Here’s the code for that approach, which includes calls to the previously defined functions:


# load some libraries
library(caret)
library(e1071)

# set the seed
set.seed(123)

# generate some data
Xy <- generate_random_data()
X <- Xy$X
y <- Xy$y

# apply the t-test filter
selected <- row_ttest(X, y) < 0.1

# Train an SVM to predict the class label,
# and estimate the misclassification rate by
# cross-validation.
folds <- createFolds(y, k = 5)
cv <- unlist(lapply(folds, function(fold) {
  # train and test a model
  fit <- svm(x = t(X[selected, -fold]), y = y[-fold])
  pred <- predict(fit, newdata = t(X[selected, fold]))
  ct <- table(pred, y[fold])
  # get the misclassification rate
  1 - sum(diag(ct)) / sum(ct)
}))
barplot(
  cv, ylim = c(0, 1), las = 2,
  ylab = "misclassification rate"
)

The result of running the code above looks as follows:

Misclassification rate across the 5 folds
Misclassification rate of 0 across the five folds: we can perfectly predict random data! Can that be correct?

We get perfect performance! But why? The data was random, so we should not be able to predict the class label? Let’s have a closer look at the approach we took:

  1. Generate random data: 100 samples times 100000 features.
  2. Reduce the number of features by applying a t-test filter to the individual features.
  3. Train a support vector machine (SVM) by cross-validation, i.e. for each fold:
    1. Train an SVM on the selected features on the training data (all data but the fold).
    2. Calculate the misclassification rate on the test data (the fold).

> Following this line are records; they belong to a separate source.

-- ==== Sys2Proof/Machine/Security.lean ====
section
/-!
DEFINITION. The anchor store: commit words, key sets, the key store's state, key staging and commit, zeroisation and the anti-rollback
counter (R743 to R756, R779 to R781, R799 to R801).
-/

namespace Sys2Proof.Machine

/-- Changes security's state. -/
def Chip.onSec (c : Chip) (f : Security → Security) : Chip := { c with sec := f c.sec }

/-- Changes the anchor store. -/
def Chip.onAnchor (c : Chip) (f : Anchor → Anchor) : Chip := c.onSec fun x => { x with anchor := f x.anchor }

/-! ## Commit words (R744, R746, R747) -/

/-- CRC-8, polynomial 0x07, over `n` bits of a word from the highest. -/
def crc8 : Nat → Nat → Nat → Nat
  | 0, _, x => x
  | n + 1, w, x =>
    let y := x ^^^ (if w.testBit n then 0x80 else 0)
    crc8 n w (if y.testBit 7 then (y * 2 ^^^ 0x07) % 256 else y * 2 % 256)

/-- A commit word: bits 23:0 with their CHECK (R747). -/
def commitWord (low : Nat) : Word := BitVec.ofNat 32 (low % 2 ^ 24 + crc8 24 low 0 * 2 ^ 24)

/-- Whether a word's CHECK agrees. -/
def checkOk (w : Word) : Bool := commitWord (w.toNat % 2 ^ 24) == w

/-- The latest word of a log (R744). -/
def latestWord (l : List (Word × Bool)) : Option Word := (l.reverse.find? fun p => p.2 && checkOk p.1).map Prod.fst

/-- Whether a log is full (R746). -/
def logFull (l : List (Word × Bool)) : Bool := decide (4096 ≤ l.length)

/-- Shows the free words of both logs. -/
def Chip.showLogs (c : Chip) : Chip :=
  c.setFlds [(MG_KSSTAT_KEYFREE, 4096 - c.sec.anchor.keyLog.length), (MG_BOOTLOG_FREE, 4096 - c.sec.anchor.bootLog.length)]

/-- Programs a key word. -/
def Chip.addKeyWord (c : Chip) (low : Nat) : Chip := (c.onAnchor fun a => { a with keyLog := a.keyLog ++ [(commitWord low, true)] }).showLogs

/-- Programs a boot word. -/
def Chip.addBootWord (c : Chip) (low : Nat) : Chip := (c.onAnchor fun a => { a with bootLog := a.bootLog ++ [(commitWord low, true)] }).showLogs

/-- A zeroisation word's bits (R800). -/
def zeroWord : Nat := 0xFFFFFF

/-! ## Key sets (R749, R750) -/

/-- An entry of a key set. -/
structure KeyEntry where
  id    : Nat
  roles : Nat
  smin  : Nat
  smax  : Nat
  pub   : List Byte
  deriving DecidableEq, Repr

/-- The roles of R750, as bits. -/
def roleRead : Nat := 0
def roleOperate : Nat := 1
def roleEngineer : Nat := 2
def roleSafety : Nat := 3
def roleUpdate : Nat := 4
def roleRecorder : Nat := 5
def roleKeys : Nat := 6
def roleLocal : Nat := 15

/-- Bytes of a list by offset and length. -/
def cut (b : List Byte) (o n : Nat) : List Byte := (b.drop o).take n

/-- Whether a range of bytes is all zeros. -/
def zeros (b : List Byte) (o n : Nat) : Bool := (cut b o n).all fun x => x == 0#8

def setGen (b : List Byte) : Nat := bytesAt b 4 4
def setCount (b : List Byte) : Nat := bytesAt b 8 2
def setSigner (b : List Byte) : Nat := bytesAt b 10 2

/-- Entry i of a key set. -/
def setEntry (b : List Byte) (i : Nat) : KeyEntry :=
  let o := 0x40 + 0x80 * i
  ⟨bytesAt b o 2, bytesAt b (o + 2) 2, bytesAt b (o + 4) 2, bytesAt b (o + 6) 2, cut b (o + 0x1F) 97⟩

/-- The entries of a key set. -/
def setEntries (b : List Byte) : List KeyEntry := (List.range (if setCount b < 32 then setCount b else 32)).map fun i => setEntry b i

/-- The first KEY-ADMIN entry. -/
def firstAdmin (l : List KeyEntry) : Option KeyEntry := l.find? fun e => e.roles.testBit roleKeys

/-- A key set's fields are well formed: FORMAT, COUNT, KEYIDs, stations, roles, reserved bytes. -/
def setShape (b : List Byte) : Bool :=
  let es := setEntries b
  b.length == 8192 && bytesAt b 0 4 == 1 && decide (1 ≤ setGen b ∧ 1 ≤ setCount b ∧ setCount b ≤ 32) && zeros b 0x0C 52 && zeros b 0x10A0 3932 &&
    es.all (fun e => decide (1 ≤ e.id ∧ e.id ≤ 65534 ∧ e.smin ≤ e.smax ∧ e.roles % 128 + e.roles / 32768 * 32768 = e.roles)) &&
    ((List.range es.length).all fun i => zeros b (0x40 + 0x80 * i + 8) 23) && (es.map KeyEntry.id).eraseDups.length == es.length

/-- VALID has been programmed. -/
def setValid (b : List Byte) : Bool := bytesAt b 0x1FFC 4 == 0x5A5A

/-- Whether a key signs a set. -/
def setSigned (b : List Byte) (e : KeyEntry) : Bool := sigOk (pubFull e.pub) (b.take 0x1040) (cut b 0x1040 96)

/-- Whether a set's SIGNER is a KEY-ADMIN entry of another set whose key verifies SIG (R752). -/
def signedBy (b active : List Byte) : Bool :=
  (setEntries active).any fun e => e.id == setSigner b && e.roles.testBit roleKeys && setSigned b e

/-- Whether an enrolment set is signed by its own first KEY-ADMIN entry (R756). -/
def selfSigned (b : List Byte) : Bool := setSigner b == 0 && match firstAdmin (setEntries b) with
  | some e => setSigned b e
  | none => false

/-! ## The key store (R751, R752, R755, R756, R800) -/

/-- The contents of a slot: false A, true B. -/
def Anchor.slot (a : Anchor) (b : Bool) : List Byte := if b then a.slotB else a.slotA

/-- Whether SIG agrees at BOOT: against its signer where the set that holds it is still there (log entry 72). -/
def Anchor.sigAgrees (a : Anchor) (b : Bool) : Bool :=
  let x := a.slot b
  let other := a.slot !b
  if setSigner x = 0 then selfSigned x
  else !(setValid other && setShape other && setGen other + 1 == setGen x) || signedBy x other

/-- The state of the key store at BOOT: 0 EMPTY, 1 KSFAULT, 2 active in slot A, 3 active in slot B (R751, R800). -/
def Anchor.state (a : Anchor) : Nat :=
  let erased := a.slotA.isEmpty && a.slotB.isEmpty
  match latestWord a.keyLog with
  | none => if a.keyLog.isEmpty && erased then 0 else 1
  | some w =>
    let low := w.toNat % 2 ^ 24
    if low = zeroWord then (if erased then 0 else 1)
    else
      let b := low.testBit 23
      let x := a.slot b
      if setValid x && setShape x && setGen x % 2 ^ 23 == low % 2 ^ 23 && a.sigAgrees b then (if b then 3 else 2) else 1

/-- Whether the inactive slot is STAGED (R752, R756). -/
def Chip.isStaged (c : Chip) : Bool :=
  let a := c.sec.anchor
  if c.flag MG_KSSTAT_KSFAULT then false
  else if c.flag MG_KSSTAT_EMPTY then setValid a.slotA && setShape a.slotA && setGen a.slotA == 1 && selfSigned a.slotA
  else
    let act := c.flag MG_KSSTAT_ACTSLOT
    let x := a.slot !act
    setValid x && setShape x && setGen x == setGen (a.slot act) + 1 && signedBy x (a.slot act)

/-- Shows STAGED. -/
def Chip.showStaged (c : Chip) : Chip := c.setFlag MG_KSSTAT_STAGED c.isStaged

/-- BOOT takes the active set (R751). -/
def Chip.loadKeys (c : Chip) : Chip :=
  let a := c.sec.anchor
  let st := a.state
  let c := c.setFlds [(MG_KSSTAT_EMPTY, b2n (st == 0)), (MG_KSSTAT_KSFAULT, b2n (st == 1)), (MG_KSSTAT_ACTSLOT, b2n (st == 3)),
    (⟨MG_KSGEN, 31, 0⟩, if st < 2 then 0 else setGen (a.slot (st == 3)))]
  let c := if st = 1 then c.raise 0x1D08 6 0x15 [] else c
  (c.onSec fun x => { x with used := [], stage := none, keyWait := none }).showStaged.showLogs

/-- The entries that commands are checked against: those of the active set. -/
def Chip.activeKeys (c : Chip) : List KeyEntry :=
  if c.flag MG_KSSTAT_EMPTY || c.flag MG_KSSTAT_KSFAULT then [] else setEntries (c.sec.anchor.slot (c.flag MG_KSSTAT_ACTSLOT))

/-- Writes the inactive slot, or slot A of an empty store: erase, write, read back, verify, VALID (R753). -/
def Chip.writeSlot (c : Chip) (x : List Byte) : Chip :=
  let b := if c.flag MG_KSSTAT_EMPTY then false else !c.flag MG_KSSTAT_ACTSLOT
  let x := x.take 0x1FFC ++ toBytes 4 0x5A5A
  (c.onAnchor fun a => if b then { a with slotB := x } else { a with slotA := x }).showStaged

/-- Whether a set received may be written: what R752 asks of the inactive slot, or R756 of an enrolment. -/
def Chip.stageOk (c : Chip) (x : List Byte) : Bool :=
  if c.flag MG_KSSTAT_EMPTY then setGen x == 1 && selfSigned x
  else
    let act := c.sec.anchor.slot (c.flag MG_KSSTAT_ACTSLOT)
    setGen x == setGen act + 1 && signedBy x act

/-- KEY-COMMIT's effect (R754): the key word, the new active set, fresh counters. -/
def Chip.commitKeys (c : Chip) : Chip :=
  let b := if c.flag MG_KSSTAT_EMPTY then false else !c.flag MG_KSSTAT_ACTSLOT
  let gen := setGen (c.sec.anchor.slot b)
  let c := c.addKeyWord (b2n b * 2 ^ 23 + gen % 2 ^ 23)
  ((c.setFlds [(MG_KSSTAT_EMPTY, 0), (MG_KSSTAT_ACTSLOT, b2n b), (⟨MG_KSGEN, 31, 0⟩, gen)]).onSec fun x => { x with used := [] }).showStaged

/-- Zeroisation (R799 to R801): an event, both slots erased, a zeroisation word, the counters, and test access. -/
def Chip.zeroise (c : Chip) : Chip :=
  let c := (c.raise 0x1D0A 7 0x15 []).onAnchor fun a => { a with slotA := [], slotB := [] }
  let c := if logFull c.sec.anchor.keyLog then c else c.addKeyWord zeroWord
  c.onSec fun x => { x with used := [], testOpen := true }

/-! ## Anti-rollback (R779 to R781) -/

/-- The latest anti-rollback target (SVNT). -/
def Anchor.svnt (a : Anchor) : Nat := match latestWord a.bootLog with
  | some w => bitsOf w.toNat 20 12
  | none => 0

/-- Shows the count, ROLLEND and, given whether BOOT found the count below the target, PENDING until it is reached (R780, R781). -/
def Chip.showFuses (c : Chip) (pending : Bool) : Chip :=
  let n := c.sec.anchor.fuses
  c.setFlds [(MG_ROLLBACK_COUNT, n), (MG_ROLLBACK_ROLLEND, b2n (n == 256)), (MG_ROLLBACK_PENDING, b2n (pending && decide (n < c.sec.anchor.svnt)))]

/-- What BOOT shows of the anti-rollback counter (R780). -/
def Chip.showRollback (c : Chip) : Chip := c.showFuses true

/-- What a boot word or a group of fuse bits changes of it: PENDING is set by BOOT alone (R780). -/
def Chip.keepRollback (c : Chip) : Chip := c.showFuses (c.flag MG_ROLLBACK_PENDING)

/-- One group of up to 8 fuse bits towards the target, where the Breath check admits it, once the runtime has started (R745, R780). -/
def Chip.rollbackAdvance (c : Chip) : Chip :=
  let a := c.sec.anchor
  let goal := Nat.min a.svnt 256
  if goal ≤ a.fuses || !c.breath needKey || decide (c.mode ≤ 1) then c
  else (c.onAnchor fun a => { a with fuses := Nat.min goal (a.fuses + 8) }).keepRollback

/-- ROLLBACK_ADVANCE (R780). -/
def execRollbackAdvance (m : State) : Out := .next (m.onChip Chip.rollbackAdvance)

end Sys2Proof.Machine
end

If you look carefully, you will realize that in step 2. we selected features based on all samples, so including the samples we would use for testing in step 3. However, the initial feature selection partly determines how the models in the cross-validation loop are trained. Hence, our test samples partly determined the training of our models! This is an example of data leakage or data snooping: using information from your test samples to train your model. As we have seen, the problem with data leakage is that it leads to inflated performance estimates. So how should you do it without data leakage? Well, move the feature selection to within the cross-validation loop to only apply it on the training data:

  1. Generate random data: 100 samples times 100000 features.
  2. Reduce the number of features by applying a t-test filter to the individual features.
  3. Train a support vector machine (SVM) by cross-validation, i.e. for each fold:
    1. Reduce the number of features by applying a t-test filter to the individual features, using only the training data (all data but the fold).
    2. Train an SVM on the selected features on the training data (all data but the fold).
    3. Calculate the misclassification rate on the test data (the fold).

Here’s the code:


# load some libraries
library(caret)
library(e1071)

# set the seed
set.seed(123)

# generate some data
Xy <- generate_random_data()
X <- Xy$X
y <- Xy$y

# Train an SVM to predict the class label,
# and estimate the misclassification rate by
# cross-validation.
folds <- createFolds(y, k = 5)
cv <- unlist(lapply(folds, function(fold) {
  # apply the t-test filter within the cross-validation loop!
  selected <- row_ttest(X[,-fold], y[-fold]) < 0.1
  # train and test a model
  fit <- svm(x = t(X[selected, -fold]), y = y[-fold])
  pred <- predict(fit, newdata = t(X[selected, fold]))
  ct <- table(pred, y[fold])
  # get the misclassification rate
  1 - sum(diag(ct)) / sum(ct)
}))
barplot(
  cv, ylim = c(0, 1), las = 2,
  ylab = "misclassification rate"
)

Running the code above demonstrates that performance is indeed random:

Misclassification rate across the 5 folds
Misclassification rate around 0.5 across the five folds: we get random performance, as we should!

The example outlined in this post illustrates that data leakage encompasses much more than simply using your test samples for training your model. While directly using test samples for training is trivially avoided, even only slightly more complex data analysis strategies can easily lead to data leakage that can be much more difficult to detect.